Lecture 2: Magnitude, frequency and long term view Flashcards
Magnitude and Frequency of natural hazards
Affects
- Perception of people’s risk
- Insurance risk
- Societies response to events
How often an event of a certain magnitude occurs is
often expressed as:
- The probability of such an event, or
2. The recurrence interval (return period)
The concept of Recurrence Intervals occur in a variety of natural hazard research including:
earthquake hazards
volcanic eruption frequency
severe weather and storms
meteor impacts
When natural hazards are random it is helpful to represent their frequency as
An average time between past events, a “recurrence interval” also known as a “return time”.
Recurrence intervals refer to
past occurrence of random events.
Forecasting refers to
future likelihood of random events.
Frequency analysis uses
time series of a hazard to estimate the probability of a hazard of different sizes occurring.

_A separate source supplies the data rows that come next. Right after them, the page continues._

-- ==== Sys2Proof/Machine/Admission.lean ====
section
/-! DEFINITION. Admission: a fetched request becomes a context, runs its checks and enters the first state of its path
(R59, R64 to R70, R72). -/

namespace Sys2Proof.Machine

/-! ### The checks of an admission (R65 to R69) -/

/-- R66: whether a context in use of the queue holds the tag. -/
def tagHeld (s : State) (queue : QueueId) (tag : Nat) : Bool :=
  allContexts.any fun k =>
    match s.contexts[k] with
    | some c => c.queue == queue && c.holdsTag && c.request.tag == tag
    | none => false

/-- The kinds that write result data (R67). -/
def Body.writesResult : Body → Bool
  | .measure _ => true
  | .trim _ => true
  | .watchQuery => true
  | _ => false

/-- Whether a body is that of a MEASURE. -/
def Body.isMeasure : Body → Bool
  | .measure _ => true
  | _ => false

/-- R67: the common checks: kind (1), flags (2), result address (3). -/
def Request.commonCheck (r : Request) : Option (Nat × Nat) :=
  firstFailure
    [(r.body == .unknown, 1, 0),
     (!r.body.isMeasure && (r.flags.keepSamples || r.flags.setBaseline || r.flags.externalList), 2, 0),
     (r.body.writesResult && r.resultAddr.toNat % 4 != 0, 3, 0)]

/-- R68: the checks of sample count, settle code, hop set and ceiling, shared by MEASURE and TRIM. -/
def sampleChecks (n settle hop ceiling : Nat) : List (Bool × Nat × Nat) :=
  [(!(1 ≤ n && n ≤ 16), 17, 0), (!decide (settle ≤ 11), 18, 0), (!decide (hop < 8), 19, 0),
   (!(256 ≤ ceiling && ceiling ≤ 65535), 20, 0)]

/-- R68: the first failing check of a MEASURE body; the inline items come last. -/
def MeasureBody.check (b : MeasureBody) (external : Bool) : Option (Nat × Nat) :=
  match firstFailure
      ((!(1 ≤ b.itemCount && b.itemCount ≤ (if external then 32 else 8)), 16, 0)
        :: sampleChecks b.n b.settle b.hop b.ceiling
        ++ [(external && b.listAddr.toNat % 4 != 0, 21, 0)]) with
  | some e => some e
  | none =>
    if external then none
    else match checkItems 0 (b.inlineItems.take b.itemCount) with
      | .error e => some e
      | .ok _ => none

/-- R68: the first failing check of a TRIM body. -/
def TrimBody.check (b : TrimBody) : Option (Nat × Nat) :=
  firstFailure
    ((!decide (b.channel < 64), 32, 0) :: sampleChecks b.n b.settle b.hop b.ceiling
      ++ [(decide (b.windowHigh < b.windowLow), 34, 0)])

/-- R54: the first failing check of a CHANNEL_SET body. -/
def ChannelSetBody.check (b : ChannelSetBody) : Option (Nat × Nat) :=
  firstFailure
    [(!decide (b.channel < 64), 32, 0), (b.hasState && !decide (b.state ≤ 1), 40, 0),
     (b.hasPark && !decide (b.park ≤ 2), 41, 0), (b.hasComp && !decide (b.comp ≤ 1), 42, 0),
     (b.hasTrim && !decide (b.trim ≤ 127), 43, 0), (b.hasBaseline && !decide (b.baselineAction ≤ 2), 44, 0)]

/-- R67: the body checks made at admission, by kind. -/
def Request.bodyCheck (r : Request) : Option (Nat × Nat) :=
  match r.body with
  | .measure b => b.check r.flags.externalList
  | .trim b => b.check
  | .channelSet b => b.check
  | .profileSet b => b.check
  | .watchAdd b => firstFailure [(!decide (b.id < 32), 56, 0), (!decide (b.channel < 64), 32, 0)]
  | .watchRemove id => firstFailure [(!decide (id < 32), 56, 0)]
  | .watchQuery => none
  | .watchTiming period => firstFailure [(!decide (period ≤ 60000), 63, 0)]
  | .converterSet conv action =>
    firstFailure [(!decide (conv < 4), 64, 0), (!(1 ≤ action && action ≤ 3), 65, 0)]
  | .abort queue scope _ => firstFailure [(!decide (queue < 4), 72, 0), (!(scope == 1 || scope == 2), 73, 0)]
  | .unknown => none

/-- R69: the required result length checked at admission, for the kinds that have one. -/
def Request.requiredLength (r : Request) : Option Nat :=
  match r.body with
  | .measure b => some (measureLength r.flags.keepSamples b.n b.itemCount)
  | .trim _ => some trimLength
  | _ => none

/-- R65: the checks of an admission in order; the status and detail of the first that fails. -/
def admissionFailure (s : State) (queue : QueueId) (r : Request) : Option (Status × Detail) :=
  if tagHeld s queue r.tag then some (.tagInUse, .zero)
  else match r.commonCheck with
    | some (code, index) => some (.invalidRequest, .field code index)
    | none =>
      match r.bodyCheck with
      | some (code, index) => some (.invalidRequest, .field code index)
      | none =>
        match r.requiredLength with
        | some needed => if r.resultLength < needed then some (.bufferTooSmall, .length needed) else none
        | none => none

/-! ### The first state of the path (R59, R72) -/

/-- R46, R62, R72: the items become known: the item table and the claim set are formed and the context enters
CLAIMING. -/
def formItems (k : CtxId) (items : List Item) (s : State) : State :=
  s.modCtx k fun c =>
    { c with state := .claiming, items := items.map ItemEntry.fresh, claimSet := claimSetOf items }

/-- R46: a context with a claim set of one channel enters CLAIMING. -/
def claimOne (k : CtxId) (ch : Chan) (s : State) : State :=
  s.modCtx k fun c => { c with state := .claiming, claimSet := [ch] }

/-- R72: a MEASURE with EXTERNAL_LIST enters LISTING and issues one read of 4 x item count bytes. -/
def beginListing (k : CtxId) (b : MeasureBody) (s : State) : State :=
  let s1 := s.modCtx k fun c => { c with state := .listing }
  { s1 with
    listReads := s1.listReads ++ [{ owner := k, addr := b.listAddr, bytes := 4 * b.itemCount, discarded := false }] }

/-- R59, R83: a MEASURE that passed its checks. -/
def beginMeasure (k : CtxId) (b : MeasureBody) (external : Bool) (s : State) : State :=
  if external then beginListing k b s
  else match checkItems 0 (b.inlineItems.take b.itemCount) with
    | .ok items => formItems k items s
    | .error (code, index) => completeContext k .invalidRequest (.field code index) s

/-- R59: the path of a request that passed every check. -/
def beginPath (k : CtxId) (c : Context) (s : State) : State :=
  match c.request.body with
  | .measure b => beginMeasure k b c.request.flags.externalList s
  | .trim b => claimOne k b.chan s
  | .channelSet b => claimOne k (Fin.ofNat 64 b.channel) s
  | .profileSet b => execProfileSet k b s
  | .watchAdd b => execWatchAdd k b s
  | .watchRemove id => execWatchRemove k (Fin.ofNat 32 id) s
  | .watchQuery => execWatchQuery k c s
  | .watchTiming period => execWatchTiming k period s
  | .converterSet conv action => execConverterSet k (Fin.ofNat 4 conv) (actionOfCode action) s
  | .abort queue scope tag => execAbort k (Fin.ofNat 4 queue) scope tag s
  | .unknown => completeContext k .invalidRequest (.field 1 0) s

/-- R61, R64: a context as it is taken; it holds its tag unless the tag check failed (R66). -/
def Context.admitted (queue : QueueId) (number : Nat) (holdsTag : Bool) (r : Request) : Context :=
  { state := .active, queue := queue, holdsTag := holdsTag, admission := number, request := r, claimSet := [],
    items := [], search := none, action := none, endCause := none, result := none, bytesWritten := 0 }

/-- The lowest-numbered FREE context (log entry 6). -/
def firstFreeContext (s : State) : Option CtxId := allContexts.find? fun k => (s.contexts[k]).isNone

/-- R63, R64: a context is taken: the record copied, the admission number given, the in-flight count raised. -/
def takeContext (k : CtxId) (c : Context) (s : State) : State :=
  { s.modQueue c.queue fun q => { q with inFlight := q.inFlight + 1 } with
    contexts := s.contexts.set k (some c)
    nextAdmission := s.nextAdmission + 1 }

/-- R64, R65: a record is admitted. A record always finds a FREE context (R63); were there none, nothing would
happen (log entry 21). -/
def admitRecord (queue : QueueId) (r : Request) (s : State) : State :=
  match firstFreeContext s with
  | none => s
  | some k =>
    let c := Context.admitted queue s.nextAdmission (!tagHeld s queue r.tag) r
    let s1 := takeContext k c s
    match admissionFailure s queue r with
    | some (st, d) => completeContext k st d s1
    | none => beginPath k c s1

/-- R70, R162: a fenced record that arrives while its queue has contexts in use becomes the held record; otherwise
the record is admitted. -/
def arrive (queue : QueueId) (r : Request) (s : State) : State :=
  if r.flags.fence ∧ 0 < (s.queues[queue]).inFlight then s.modQueue queue fun q => { q with held := some r }
  else admitRecord queue r s

/-- R70: when a queue's in-flight count has fallen to 0 in RUNNING, its held record is admitted. -/
def admitHeld (queue : QueueId) (s : State) : State :=
  match (s.queues[queue]).held with
  | some r =>
    if s.engine.state = .running ∧ (s.queues[queue]).inFlight = 0 then
      admitRecord queue r (s.modQueue queue fun q => { q with held := none })
    else s
  | none => s

end Sys2Proof.Machine
end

Empirical distribution function
Rank all the data and plot each event against the proportion of events that are greater than it.
Frequency and magnitude analysis based on probability and recurrence intervals assume stationarity of the time series of these events.
In other words
the mean and variance are assumed not to vary over time.
However trends, persistence and intermittency in the behaviour of natural systems makes these assumptions insecure!
Q1: Have the frequencies of natural hazards increased?
To answer that we need to take a longer term view of the physical events and processes that generate the disasters…but how?
Climate independent events (Volcanoes)
Key Steps in reconstruction of volcanic records from Ice Cores.
Establish Ice Core Chronology
Separate Volcanic Sulphates from other sulphate sources.
Quantify volume of sulphate flux
Account for uncertainty in Chronology and separation method.
Test against known eruption events (fingerprint eruption using tephra)
Tephrochronology
Determine Geochemistry of Tephra
Match to Database of Eruptions Geochemistry
Identify known dated eruption
What do we learn?
Climate independent events (Volcanoes)
Many (larger) Volcanic events in the past.
No real trends in natural hazard time series.
Large events are infrequent but random.
We can identify the location and frequency of very large eruptions and use this to define risk IF we can identify their origin.
What do we learn?
Climate dependent events (Coastal Storms)
Many Cyclone landfall events in the past.
Considerable variability and uncertainty but..
Phases of increase Cyclone landfall broadly correlating with climate changes.
Recent increase in tropical cyclone activity.
People
The demography of populations is a function of peoples ability to choose.
Choice in crude terms is driven by access to wealth, political structures (borders), and other social factors.
The key is the movement of people into areas or a change in socio-economic status that makes them more VULNERABLE to natural hazards.